Presynaptic neurotrophin-3 increases the number of tectal synapses, vesicle density, and number of docked vesicles in chick embryos.
To determine whether presynaptically derived neurotrophins may contribute to synaptic plasticity, we examined whether neurotrophin-3 (NT-3) changed the number, size, vesicle content, or vesicle distribution of synapses within the retinorecipient layers of the chick optic tectum. In this system, endogenous NT-3 derives presynaptically from retinal ganglion cell axons. Retinotectal synapses comprise the majority of synapses in superficial tectal layers, as demonstrated by destruction of retinotectal input by intraocular application of the drug monensin. To examine the effect of increased or decreased levels of NT-3, either exogenous NT-3 or monoclonal NT-3 blocking antibodies were injected into the optic tectum of 19-day-old chick embryos, spiked with radiolabeled protein to verify the success of injections and estimate effective concentrations. After 48 hours, the ultrastructure of superficial tectal layers was analyzed and compared with samples from control tecta injected with cytochrome C. NT-3 increased the number of synapses, synaptic vesicles/profile, synaptic vesicle densities, the number of docked vesicles, and the length of the synaptic profile.
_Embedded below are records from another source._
/-! ### modQ -/

@[simp] theorem State.modQ_regs (s : State) (c k : Nat) (f : StrQ → StrQ) : (s.modQ c k f).regs = s.regs := rfl
@[simp] theorem State.modQ_mem (s : State) (c k : Nat) (f : StrQ → StrQ) : (s.modQ c k f).mem = s.mem := rfl
@[simp] theorem State.modQ_ecc (s : State) (c k : Nat) (f : StrQ → StrQ) : (s.modQ c k f).ecc = s.ecc := rfl
@[simp] theorem State.modQ_hbmq (s : State) (c k : Nat) (f : StrQ → StrQ) : (s.modQ c k f).hbmq = s.hbmq := rfl
@[simp] theorem State.modQ_patrol (s : State) (c k : Nat) (f : StrQ → StrQ) : (s.modQ c k f).patrol = s.patrol := rfl
@[simp] theorem State.modQ_replies (s : State) (c k : Nat) (f : StrQ → StrQ) : (s.modQ c k f).replies = s.replies := rfl
@[simp] theorem State.modQ_epochs (s : State) (c k : Nat) (f : StrQ → StrQ) : (s.modQ c k f).epochs = s.epochs := rfl
@[simp] theorem State.modQ_evr (s : State) (c k : Nat) (f : StrQ → StrQ) : (s.modQ c k f).evr = s.evr := rfl
@[simp] theorem State.modQ_links (s : State) (c k : Nat) (f : StrQ → StrQ) : (s.modQ c k f).links = s.links := rfl
@[simp] theorem State.modQ_lok (s : State) (c k : Nat) (f : StrQ → StrQ) : (s.modQ c k f).lok = s.lok := rfl
@[simp] theorem State.modQ_keys (s : State) (c k : Nat) (f : StrQ → StrQ) : (s.modQ c k f).keys = s.keys := rfl
@[simp] theorem State.modQ_left (s : State) (c k : Nat) (f : StrQ → StrQ) : (s.modQ c k f).left = s.left := rfl
@[simp] theorem State.modQ_notices (s : State) (c k : Nat) (f : StrQ → StrQ) : (s.modQ c k f).notices = s.notices := rfl
@[simp] theorem State.modQ_pcie (s : State) (c k : Nat) (f : StrQ → StrQ) : (s.modQ c k f).pcie = s.pcie := rfl
@[simp] theorem State.modQ_bar0 (s : State) (c k : Nat) (f : StrQ → StrQ) : (s.modQ c k f).bar0 = s.bar0 := rfl
@[simp] theorem State.modQ_chans (s : State) (c k : Nat) (f : StrQ → StrQ) : (s.modQ c k f).chans = s.chans := rfl
@[simp] theorem State.modQ_upd (s : State) (c k : Nat) (f : StrQ → StrQ) : (s.modQ c k f).upd = s.upd := rfl
@[simp] theorem State.modQ_redIn (s : State) (c k : Nat) (f : StrQ → StrQ) : (s.modQ c k f).redIn = s.redIn := rfl
@[simp] theorem State.modQ_relays (s : State) (c k : Nat) (f : StrQ → StrQ) : (s.modQ c k f).relays = s.relays := rfl
@[simp] theorem State.modQ_rr (s : State) (c k : Nat) (f : StrQ → StrQ) : (s.modQ c k f).rr = s.rr := rfl
@[simp] theorem State.modQ_hostOut (s : State) (c k : Nat) (f : StrQ → StrQ) : (s.modQ c k f).hostOut = s.hostOut := rfl
@[simp] theorem State.modQ_resetDue (s : State) (c k : Nat) (f : StrQ → StrQ) : (s.modQ c k f).resetDue = s.resetDue := rfl
@[simp] theorem State.modQ_resume (s : State) (c k : Nat) (f : StrQ → StrQ) : (s.modQ c k f).resume = s.resume := rfl
@[simp] theorem State.modQ_incarnation (s : State) (c k : Nat) (f : StrQ → StrQ) : (s.modQ c k f).incarnation = s.incarnation := rfl
@[simp] theorem State.modQ_mbx (s : State) (c k : Nat) (f : StrQ → StrQ) : (s.modQ c k f).mbx = s.mbx := rfl
@[simp] theorem State.modQ_sys (s : State) (c k : Nat) (f : StrQ → StrQ) : (s.modQ c k f).sys = s.sys := rfl
@[simp] theorem State.modQ_rot (s : State) (c k : Nat) (f : StrQ → StrQ) : (s.modQ c k f).rot = s.rot := rfl
@[simp] theorem State.modQ_pwr (s : State) (c k : Nat) (f : StrQ → StrQ) : (s.modQ c k f).pwr = s.pwr := rfl
@[simp] theorem State.modQ_tap (s : State) (c k : Nat) (f : StrQ → StrQ) : (s.modQ c k f).tap = s.tap := rfl
@[simp] theorem State.modQ_tick (s : State) (c k : Nat) (f : StrQ → StrQ) : (s.modQ c k f).tick = s.tick := rfl
@[simp] theorem State.modQ_opens (s : State) (c k : Nat) (f : StrQ → StrQ) : (s.modQ c k f).opens = s.opens := rfl
@[simp] theorem State.modQ_pending (s : State) (c k : Nat) (f : StrQ → StrQ) : (s.modQ c k f).pending = s.pending := rfl

/-! ### raise -/

@[simp] theorem State.raise_regs (s : State) (e : Event) : (s.raise e).regs = s.regs := rfl
@[simp] theorem State.raise_mem (s : State) (e : Event) : (s.raise e).mem = s.mem := rfl
@[simp] theorem State.raise_ecc (s : State) (e : Event) : (s.raise e).ecc = s.ecc := rfl
@[simp] theorem State.raise_clu (s : State) (e : Event) : (s.raise e).clu = s.clu := rfl
@[simp] theorem State.raise_hbmq (s : State) (e : Event) : (s.raise e).hbmq = s.hbmq := rfl
@[simp] theorem State.raise_patrol (s : State) (e : Event) : (s.raise e).patrol = s.patrol := rfl
@[simp] theorem State.raise_replies (s : State) (e : Event) : (s.raise e).replies = s.replies := rfl
@[simp] theorem State.raise_epochs (s : State) (e : Event) : (s.raise e).epochs = s.epochs := rfl
@[simp] theorem State.raise_links (s : State) (e : Event) : (s.raise e).links = s.links := rfl
@[simp] theorem State.raise_lok (s : State) (e : Event) : (s.raise e).lok = s.lok := rfl
@[simp] theorem State.raise_keys (s : State) (e : Event) : (s.raise e).keys = s.keys := rfl
@[simp] theorem State.raise_left (s : State) (e : Event) : (s.raise e).left = s.left := rfl
@[simp] theorem State.raise_notices (s : State) (e : Event) : (s.raise e).notices = s.notices := rfl
@[simp] theorem State.raise_pcie (s : State) (e : Event) : (s.raise e).pcie = s.pcie := rfl
@[simp] theorem State.raise_bar0 (s : State) (e : Event) : (s.raise e).bar0 = s.bar0 := rfl
@[simp] theorem State.raise_chans (s : State) (e : Event) : (s.raise e).chans = s.chans := rfl
@[simp] theorem State.raise_upd (s : State) (e : Event) : (s.raise e).upd = s.upd := rfl
@[simp] theorem State.raise_redIn (s : State) (e : Event) : (s.raise e).redIn = s.redIn := rfl
@[simp] theorem State.raise_relays (s : State) (e : Event) : (s.raise e).relays = s.relays := rfl
@[simp] theorem State.raise_rr (s : State) (e : Event) : (s.raise e).rr = s.rr := rfl
@[simp] theorem State.raise_hostOut (s : State) (e : Event) : (s.raise e).hostOut = s.hostOut := rfl
@[simp] theorem State.raise_resetDue (s : State) (e : Event) : (s.raise e).resetDue = s.resetDue := rfl
@[simp] theorem State.raise_resume (s : State) (e : Event) : (s.raise e).resume = s.resume := rfl
@[simp] theorem State.raise_incarnation (s : State) (e : Event) : (s.raise e).incarnation = s.incarnation := rfl
@[simp] theorem State.raise_mbx (s : State) (e : Event) : (s.raise e).mbx = s.mbx := rfl
@[simp] theorem State.raise_sys (s : State) (e : Event) : (s.raise e).sys = s.sys := rfl
@[simp] theorem State.raise_rot (s : State) (e : Event) : (s.raise e).rot = s.rot := rfl
@[simp] theorem State.raise_pwr (s : State) (e : Event) : (s.raise e).pwr = s.pwr := rfl
@[simp] theorem State.raise_tap (s : State) (e : Event) : (s.raise e).tap = s.tap := rfl
@[simp] theorem State.raise_tick (s : State) (e : Event) : (s.raise e).tick = s.tick := rfl
@[simp] theorem State.raise_opens (s : State) (e : Event) : (s.raise e).opens = s.opens := rfl
@[simp] theorem State.raise_pending (s : State) (e : Event) : (s.raise e).pending = s.pending := rfl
Deprivation of anterogradely transported endogenous NT-3 with NT-3 antibodies resulted in the opposite effect: decreased numbers of synapses, decreased vesicle densities, and decreased numbers of docked vesicles. Brain-derived neurotrophic factor (BDNF) had a largely different effect than NT-3. BDNF increased the density of vesicles and deprivation of endogenous TrkB ligands with TrkB fusion protein reduced the density of vesicles in the synapses, without effects on synapse number or docked vesicles. We conclude that anterogradely transported NT-3 affects synapse strength in a way that differs from that of presumably postsynaptic-derived BDNF.[1]References
- Presynaptic neurotrophin-3 increases the number of tectal synapses, vesicle density, and number of docked vesicles in chick embryos. Wang, X., Butowt, R., von Bartheld, C.S. J. Comp. Neurol. (2003) [Pubmed]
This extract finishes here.